Would removing -tout and -Fout reduce this problem?

It seems even with no -tout -fout and adding -nofullf_atall does not speed up the “matrix setup time”.

Also, using the R ‘lm’ example again, R compute marginal t-statistics for all 1000-odd parameters via the ‘summary’ function but this occurs very rapidly (for one time-series).

df1 ← read.table(“statout.xmat.1D”)
y ← rnorm(nrow(df1))
lm.1 ← lm(y ~ ., data=df1)
system.time(summary(lm.1))
user system elapsed
0.031 0.001 0.030

This is before any sub-models are solved. The estimation of parameters (solving the models) is, I believe, what is parallelized across voxels.
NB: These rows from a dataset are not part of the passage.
-- ==== Sys2Proof/WellFormed.lean ====
section
/-! DEFINITION. Which commands are well formed: operands that the rule of the row can have (spec/00_scope.md R4, R10, R15,
R16; spec/01_package_pins.md R43; spec/15_wired_ports_dram.md; spec/06_wlan_mac_multilink.md). The types of the
operands hold their other ranges. exec does not ask for it: the meaning of an ill-formed command is total. -/

namespace Sys2Proof

/-- A register access keeps R4: 4 or 8 bytes, aligned to its size. -/
def okSize (a n : Nat) : Bool := decide (n = 4 ∨ n = 8) && decide (a % n = 0)

/-- A block number that the block map of spec/00_scope.md uses as the first number of a block (R8). -/
def blockNumber (b : Nat) : Bool :=
  decide (b ≤ 0x0C ∨ (0x10 ≤ b ∧ b ≤ 0x13) ∨ b = 0x20 ∨ b = 0x30 ∨ b = 0x40 ∨ b = 0x50 ∨ b = 0x60 ∨ b = 0x70 ∨
    b = 0x80 ∨ b = 0x90 ∨ b = 0xA0 ∨ b = 0xB0 ∨ b = 0xC0 ∨ b = 0xD0)

/-- Strap samples: two to eight of them (R43). -/
def samples (l : List (BitVec 6)) : Bool := decide (2 ≤ l.length ∧ l.length ≤ 8)

/-- A frame on a wire carries at least an FCS. -/
def onWire (f : List Byte) : Bool := decide (4 ≤ f.length)

/-- A descriptor has words; a management frame has bytes. -/
def TxSource.wellFormed : TxSource → Bool
  | .descriptor ws => decide (ws ≠ [])
  | .management _ _ _ _ f => decide (f ≠ [])
  | .handed _ => true
  | .registered _ => true

/-- The addresses of a received MPDU have six bytes; A4 stands in a header with ToDS and FromDS alone (R245). -/
def RxMpduIn.wellFormed (m : RxMpduIn) : Bool :=
  decide (m.a1.length = 6) && decide (m.a2.length = 6) && decide (m.a3.length = 6) &&
    decide (m.a4.length = if m.toDs && m.fromDs then 6 else 0)

/-- The operands of a command are ones that its row can have. -/
def Instr.wellFormed : Instr → Bool
  | .registerWrite _ a n _ => okSize a.toNat n
  | .badSize _ _ a n => !okSize a.toNat n
  | .cfgStatusRead _ b => blockNumber b.toNat
  | .counterRead _ a => decide (a.toNat % 8 = 0)
  | .counterLowRead _ a => decide (a.toNat % 8 = 0)
  | .counterHighRead _ a => decide (a.toNat % 8 = 4)
  | .powerOn l => samples l
  | .pin l => samples l
  | .wakePatternMatch _ f => onWire f
  | .txDescriptor t => t.wellFormed
  | .mpduRx m => m.wellFormed
  | .peerBeaconRx _ b _ => decide (b.length = 6)
  | .emacRxFrame _ f _ => onWire f
  | .dramRequest _ w _ d n _ => if w then decide (d ≠ []) else decide (1 ≤ n ∧ n ≤ 8)
  | .hwRecord _ l => decide (l ≠ [])
  | .gatedAccess _ _ _ | .addrUnmapped _ _ _ | .powerFail | .pmicPgTimeout | .vinAoLoss | .brownout
  | .thermalWarn _ _ | .thermal _ | .thermalResetRelease _ | .avsRecompute _ _ _ | .avsWriteDone _ | .avsRetry
  | .avsSettle | .branchWake _ | .branchIdleStop _ | .gateWrite _ | .pllCtrlWrite _ | .pllLock _ | .pllUnlock _
  | .clockLoss _ | .stateReqRun | .stateReqTrim | .stateReqWatch | .watchEntryDone | .stateReqSleep _
  | .sleepEntryDone | .abortedWake | .wakeLinkEnergy _ | .wakeWlanRequest _ | .wakeNguordFrame _ | .wakePcie
  | .wakeAlarm _ | .wakeIn _ | .sleepExit _ | .boot | .pmic | .nvmTiming | .clocks | .hostpRecord | .hostpLate _
  | .dramRecord _ | .load | .regWrites | .sealed | .lockRecord | .entry _ | .bootConfirm _ _ | .bootTimeout
  | .software _ | .host | .perstHostpReset | .debugReset | .cfgLock _ | .bar2WinWrite _ _ | .rbAdv _ _
  | .imageOpen _ _ _ | .imageWrite _ _ _ | .imageCommit _ _ _ | .resetMsg _ _ _ | .nvmRead | .nvmProgram
  | .nvmErase4k | .nvmErase64k | .nvmOpDone | .nvmTimeout | .synthWrite _ _ | .retuneStart _
  | .retuneDone _ _ _ | .rfUnlock _ | .radioStart _ | .calDone _ _ _ | .calCmdFull _ | .calDue _ _
  | .calTrack _ _ _ | .rfCalOverdue _ | .chainEnWrite _ _ | .txReady _ | .txUntimedReady _ _ | .dozeStart _
  | .dozeEnd _ | .rxPreamble _ _ | .secondDetect _ _ | .codewordEnqueue _ _ | .codewordReclass _ _
  | .engineFree _ | .decodeEnd _ _ _ _ | .ldpcRetire _ | .bist _ _ | .csiCapture _ _ | .ctxAdd _ | .ctxUpdate _
  | .ctxRemove _ | .ctxRead _ | .ppduFill _ _ _ _ _ | .blockAckRx _ _ _ _ _ | .blockAckTimeout _ _
  | .emlsrIcfFail _ | .blockAckReqRx _ _ _ | .reorderFlush _ _ | .beaconTx _ _ _ | .triggerFire _
  | .triggerArm _ _ | .timeStale _ | .domainSwitch | .selWrite _ | .incNsWrite _ _ | .set _ | .adj _ _
  | .kick _ | .nsRead _ | .localLoRead _ | .capture _ | .capCmd _ | .captureRead _ | .clk10mUpdate | .clk10mLoss
  | .ppsOut | .tsqRdWrite _ _ | .planSwap _ _ | .planCheckDone _ | .segmentStart _ _ _ | .twtEntryWrite _ _
  | .twtSpStart _ _ _ | .twtMissed _ _ | .rspStart _ _ _ _ | .join _ _ | .left _ _ | .ngRxDetect _
  | .ngHeaderResult _ | .ngRxEnd _ _ | .ngSecondDetect _ | .arm | .abortRanging | .poll | .resp | .final
  | .report | .rngTimeout | .nglEnable _ | .parentBeaconRx | .resyncScan | .ngFrameRx | .ngAckRx
  | .ngAckTimeout | .backoffEnd _ | .ngSlotStart _ | .ngCalStart _ _ | .ngLifetime | .ngTxDescriptor _
  | .ngDropRecord | .nodeAdd _ | .nodeUpdate _ | .nodeRemove _ | .nodeRead _ | .laneEnter _ | .passStart
  | .passEnd _ _ | .camWrite _ | .camRead _ | .camClear _ | .setBanks _ | .swap | .swapDone | .camScrub _ _
  | .tablesLookup _ | .learn | .l2Sweep | .sessSweep | .tablesAdd _ _ | .tablesUpdate _ _ | .tablesDelete _ _
  | .tablesReadKey _ _ | .tablesWriteIndexed _ _ | .tablesReadIndex _ _ | .flush _ | .auditPass | .auditConfirm
  | .tmEnqueue | .refill | .egressReady _ _ _ | .queueCommit _ _ | .egmapCommit _ _ | .floodCommit _ _
  | .shaperCommit _ _ _ | .queueFlush _ | .sampleWalk | .maxDelayRead _ | .flowAdmit _ | .flowRelease _
  | .flowRead _ | .flowFreed _ | .booking | .occurrenceEnd _ | .frameDeadline _ _ | .frerReset _
  | .outcomeRecord | .emacTxEnd _ | .linkUp _ _ _ | .linkDown _ | .emacModeWrite _ _ | .pauseRx _ _ _
  | .rxBufferXoff _ | .sdsPreset _ _ | .hostTxFrame _ _ | .hostTxCompletion _ | .hostRxFrame _ | .coalTimeout _ _
  | .rcAccess _ | .rcAccessDone _ _ | .dramPowerDown _ | .dramScrub _ | .retrain | .retrainDone _ | .keyWrite _
  | .keyErase _ | .zeroise | .readState _ | .changeLanded | .encrypt | .decrypt | .mac | .verify | .hash
  | .derive | .sealCreate | .attest | .random | .sealCompletion | .entropy | .provision _ _ | .deploy _
  | .newChal | .submit _ _ | .drop | .nextRead _ | .yieldOp _ | .exitOp _ | .waitEv _ | .sleepUntil _ | .post _
  | .recv _ | .takeCompl _ | .setEv _ | .clrEv _ | .start _ | .suspend _ | .delete _ | .wakeTime _
  | .sliceEnd _ | .affinityWrite _ _ | .vectorRaise _ | .complLatchDrain _ | .supItemPost | .commit _ _
  | .pop _ | .mark _ | .rewind _ | .release _ | .levelAge _ | .fifoDisable _ | .faultEvent _ | .faultReset
  | .coreRetireDone | .swEntryWrite _ _ | .sramCopyDone _ | .sramScrub _ _ _ | .faultRetire _ _ | .inj _
  | .clearFirst | .abort _ | .abortDone | .abortForced | .watchExitDone | .rxLast0Read | .pcieLinkUp _ _ _ _ _
  | .pcieLinkDown | .healthOk | .clk10mPresent | .codewordDeadline => true

end Sys2Proof
end

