theorem wit_FirstRefusalIsKept_1 : ∃ (s : State) (w : Word), s.dark = false ∧ getBits w 0 9 ≠ 0 ∧ ¬ (0x40 ≤ getBits w
    0 9 ∧ getBits w 0 9 ≤ 0x13F) ∧ getBits (s.rd 0x40000004) 0 8 ≠ 0 :=
  ⟨up.wr 0x40000004 0x00008002, 0x140, by decide +kernel⟩

theorem wit_FirstRefusalIsKept_2 : ∃ (s : State) (w : Word), s.dark = false ∧ ((getBits w 0 9 = 0 ∨ (0x40 ≤ getBits w
    0 9 ∧ getBits w 0 9 ≤ 0x13F))) :=
  ⟨up, 0x13F, by decide +kernel⟩

theorem wit_FirstRefusalIsKept_3 : ∃ (s : State) (_ : Word) (_ : List HostReq), s.dark = false :=
  ⟨up, 0, [{ write := true, offset := 4, size := 4, data := [1, 2, 3, 4] }], by decide +kernel⟩

theorem wit_FirstRefusalIsKept_4 : ∃ (s : State) (m : Master) (b : BitVec 8), s.stopped m false (cfgStatusOf
    (0x40000000 + 0x10000 * b.toNat)) 4 (.cfgStatusRead m b) = none ∧ cfgStatusOf (0x40000000 + 0x10000 * b.toNat) ≠
    A.CKGEN_ACTIVE :=
  ⟨up, .core 1, 0, by decide +kernel⟩

theorem wit_RegisterWriteFollowsAccessTypes_0 : ∃ (s : State) (m : Master) (addr : BitVec 64) (v : DWord) (w : Word)
    (d : RegDesc) (ix : List Nat), s.stopped m true addr.toNat 4 (.registerWrite m addr 4 v) = none ∧ selfOffset
    addr.toNat = none ∧ w = wordPut s addr.toNat (v.setWidth 32) ∧ ((∀ (u : State) (old new : Word), u.wroteReg
    (firstWindow (windowOf addr.toNat)) addr.toNat old new = u)) ∧ (s.touch addr.toNat).cmdWrite m (firstWindow
    (windowOf addr.toNat)) addr.toNat (v.setWidth 32) = none ∧ findReg addr.toNat = some (d, ix) ∧ addr.toNat ≠
    A.CKGEN_ACTIVE ∧ addr.toNat ≠ A.DISPATCH_SW_ENTRY_LO ∧ addr.toNat ≠ A.DISPATCH_SW_ENTRY_HI ∧ addr.toNat ≠
    cfgStatusOf addr.toNat ∧ A.CKGEN_ACTIVE ≠ cfgStatusOf addr.toNat ∧ (d.fields.Pairwise (fun f g => f.hi < g.lo ∨
    g.hi < f.lo)) ∧ ((∀ f ∈ d.fields, f.lo ≤ f.hi ∧ f.hi < 32)) ∧ checkFields s.locked w d.fields = none ∧ firstRef
    ((s.touch addr.toNat).regConds (firstWindow (windowOf addr.toNat)) addr.toNat w) = none ∧ ((s.flag
    F.SYSCTL_CFG_LOCK_LOCK = true ∧ ∃ f ∈ d.fields, f.acc = .rwl ∧ getBits (s.rd addr.toNat) f.lo (f.hi + 1 - f.lo) ≠
    getBits w f.lo (f.hi + 1 - f.lo))) ∧ getBits (s.rd (cfgStatusOf addr.toNat)) 0 8 = 0 :=
  ⟨fl [(F.SYSCTL_CFG_LOCK_LOCK, 1)], .host, 0x40000034, 1, _, ((findReg 0x40000034).get (by decide +kernel)).1,
    ((findReg 0x40000034).get (by decide +kernel)).2, by decide +kernel, by decide +kernel, rfl, fun _ _ _ => rfl,
    by decide +kernel⟩

theorem wit_RegisterWriteFollowsAccessTypes_1 : ∃ (s : State) (m : Master) (addr : BitVec 64) (v : DWord) (w : Word)
    (d : RegDesc) (ix : List Nat), s.stopped m true addr.toNat 4 (.registerWrite m addr 4 v) = none ∧ selfOffset
    addr.toNat = none ∧ w = wordPut s addr.toNat (v.setWidth 32) ∧ ((∀ (u : State) (old new : Word), u.wroteReg
    (firstWindow (windowOf addr.toNat)) addr.toNat old new = u)) ∧ (s.touch addr.toNat).cmdWrite m (firstWindow
    (windowOf addr.toNat)) addr.toNat (v.setWidth 32) = none ∧ findReg addr.toNat = some (d, ix) ∧ addr.toNat ≠
    A.CKGEN_ACTIVE ∧ addr.toNat ≠ A.DISPATCH_SW_ENTRY_LO ∧ addr.toNat ≠ A.DISPATCH_SW_ENTRY_HI ∧ addr.toNat ≠
    cfgStatusOf addr.toNat ∧ A.CKGEN_ACTIVE ≠ cfgStatusOf addr.toNat ∧ (d.fields.Pairwise (fun f g => f.hi < g.lo ∨
    g.hi < f.lo)) ∧ ((∀ f ∈ d.fields, f.lo ≤ f.hi ∧ f.hi < 32)) ∧ checkFields s.locked w d.fields = none ∧ firstRef
    ((s.touch addr.toNat).regConds (firstWindow (windowOf addr.toNat)) addr.toNat w) = none ∧ (¬ (s.flag
    F.SYSCTL_CFG_LOCK_LOCK = true ∧ ∃ f ∈ d.fields, f.acc = .rwl ∧ getBits (s.rd addr.toNat) f.lo (f.hi + 1 - f.lo) ≠
    getBits w f.lo (f.hi + 1 - f.lo))) :=
  ⟨up, .host, 0x40000030, 7, _, ((findReg 0x40000030).get (by decide +kernel)).1,
    ((findReg 0x40000030).get (by decide +kernel)).2, by decide +kernel, by decide +kernel, rfl, fun _ _ _ => rfl,
    by decide +kernel⟩

theorem wit_ColdResetsClearTheDevice_0 : ∃ (s : State) (_ : List (BitVec 6)), s.power.mode ≠ .off ∧ s.boot.phase ≠
    .waiting :=
  ⟨{ boot := { phase := .firmware } }, [5, 5], by decide +kernel⟩

theorem wit_ColdResetsClearTheDevice_1 : ∃ (s : State), s.power.mode ≠ .off ∧ s.power.mode ≠ .sleep ∧ s.power.mode ≠
    .sleepExit ∧ s.boot.phase ≠ .waiting :=
  ⟨{ boot := { phase := .firmware } }, by decide +kernel⟩

theorem wit_ColdResetsClearTheDevice_2 : ∃ (s : State), s.power.mode = .sleepExit ∧ s.boot.phase ≠ .waiting :=
  ⟨{ power := { mode := .sleepExit }, boot := { phase := .firmware } }, by decide +kernel⟩

theorem wit_ColdResetsClearTheDevice_3 : ∃ (s : State), s.flag F.PMU_AO_REG_LP_MODE = true ∧ s.boot.phase ≠ .waiting
    :=
  ⟨{ fl [(F.PMU_AO_REG_LP_MODE, 1)] with boot := { phase := .firmware } }, by decide +kernel⟩

theorem wit_ColdResetsClearTheDevice_4 : ∃ (s : State) (c : Int), 118 ≤ c ∧ s.dark = false ∧ s.boot.phase ≠ .waiting
    :=
  ⟨{ boot := { phase := .firmware } }, 118, by decide +kernel⟩

theorem wit_ColdResetsClearTheDevice_5 : ∃ (s : State) (_ : Int), s.power.mode = .thermalHold :=
  ⟨{ power := { mode := .thermalHold } }, 20, by decide +kernel⟩

theorem wit_ColdResetsClearTheDevice_6 : ∃ (s : State), s.nvmc = none :=
  ⟨up, by decide +kernel⟩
Though again, I am not sure exactly why this takes so long.

Yes, I would think that removing -fout and -tout would greatly reduce that time. But that is another guess…

  • rick

Hmmm, I will try to take a closer look.

  • rick

Yes, it is just initializing all of the sub-model matrices, basically extracting sub-matrices and computing transposes, products and inverses.

  • rick

Seems like there is room for optimization here. Thanks for investigating.